Work item: If a line in the data below contains "variable", copy it.

━━━━━━━━━━

-- ==== Sys2Proof/Laws/State.lean ====
section
/-! SUPPORT. One lemma per field for each named update of the state, and what the updates of the slot table do to the
values read from it. -/

namespace Sys2Proof.Machine

/-- The sample TICK writes to OUT and emits (R166, R170). -/
def State.tickOutput (s : State) : Byte :=
  outputSample (stage s.int2.toInt (stage s.int1.toInt (centred (s.sampleAt s.nextPhase)) (s.coef.toNat : Int)).2
    (s.coef.toNat : Int)).2

section
variable (s : State) (c : ErrorCause)
@[simp] theorem State.raiseError_err : (s.raiseError c).err = stickyError s.err c := rfl
@[simp] theorem State.raiseError_phase : (s.raiseError c).phase = s.phase := rfl
@[simp] theorem State.raiseError_phaseStep : (s.raiseError c).phaseStep = s.phaseStep := rfl
@[simp] theorem State.raiseError_slot : (s.raiseError c).slot = s.slot := rfl
@[simp] theorem State.raiseError_coef : (s.raiseError c).coef = s.coef := rfl
@[simp] theorem State.raiseError_raw : (s.raiseError c).raw = s.raw := rfl
@[simp] theorem State.raiseError_out : (s.raiseError c).out = s.out := rfl
@[simp] theorem State.raiseError_int1 : (s.raiseError c).int1 = s.int1 := rfl
@[simp] theorem State.raiseError_int2 : (s.raiseError c).int2 = s.int2 := rfl
@[simp] theorem State.raiseError_count : (s.raiseError c).count = s.count := rfl
@[simp] theorem State.raiseError_rdata : (s.raiseError c).rdata = s.rdata := rfl
@[simp] theorem State.raiseError_table : (s.raiseError c).table = s.table := rfl
@[simp] theorem State.raiseError_rom : (s.raiseError c).rom = s.rom := rfl
@[simp] theorem State.raiseError_waveCount : (s.raiseError c).waveCount = s.waveCount := rfl
@[simp] theorem State.raiseError_emitted : (s.raiseError c).emitted = s.emitted := rfl
@[simp] theorem State.raiseError_port : (s.raiseError c).port = s.port := rfl
end

section
variable (s : State)
@[simp] theorem State.clearError_err : s.clearError.err = 0 := rfl
@[simp] theorem State.clearError_phase : s.clearError.phase = s.phase := rfl
@[simp] theorem State.clearError_phaseStep : s.clearError.phaseStep = s.phaseStep := rfl
@[simp] theorem State.clearError_slot : s.clearError.slot = s.slot := rfl
@[simp] theorem State.clearError_coef : s.clearError.coef = s.coef := rfl
@[simp] theorem State.clearError_raw : s.clearError.raw = s.raw := rfl
@[simp] theorem State.clearError_out : s.clearError.out = s.out := rfl
@[simp] theorem State.clearError_int1 : s.clearError.int1 = s.int1 := rfl
@[simp] theorem State.clearError_int2 : s.clearError.int2 = s.int2 := rfl
@[simp] theorem State.clearError_count : s.clearError.count = s.count := rfl
@[simp] theorem State.clearError_rdata : s.clearError.rdata = s.rdata := rfl
@[simp] theorem State.clearError_table : s.clearError.table = s.table := rfl
@[simp] theorem State.clearError_rom : s.clearError.rom = s.rom := rfl
@[simp] theorem State.clearError_waveCount : s.clearError.waveCount = s.waveCount := rfl
@[simp] theorem State.clearError_emitted : s.clearError.emitted = s.emitted := rfl
@[simp] theorem State.clearError_port : s.clearError.port = s.port := rfl
end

━━━━━━━━━━

Problem solution:
variable (s : State) (c : ErrorCause)
variable (s : State)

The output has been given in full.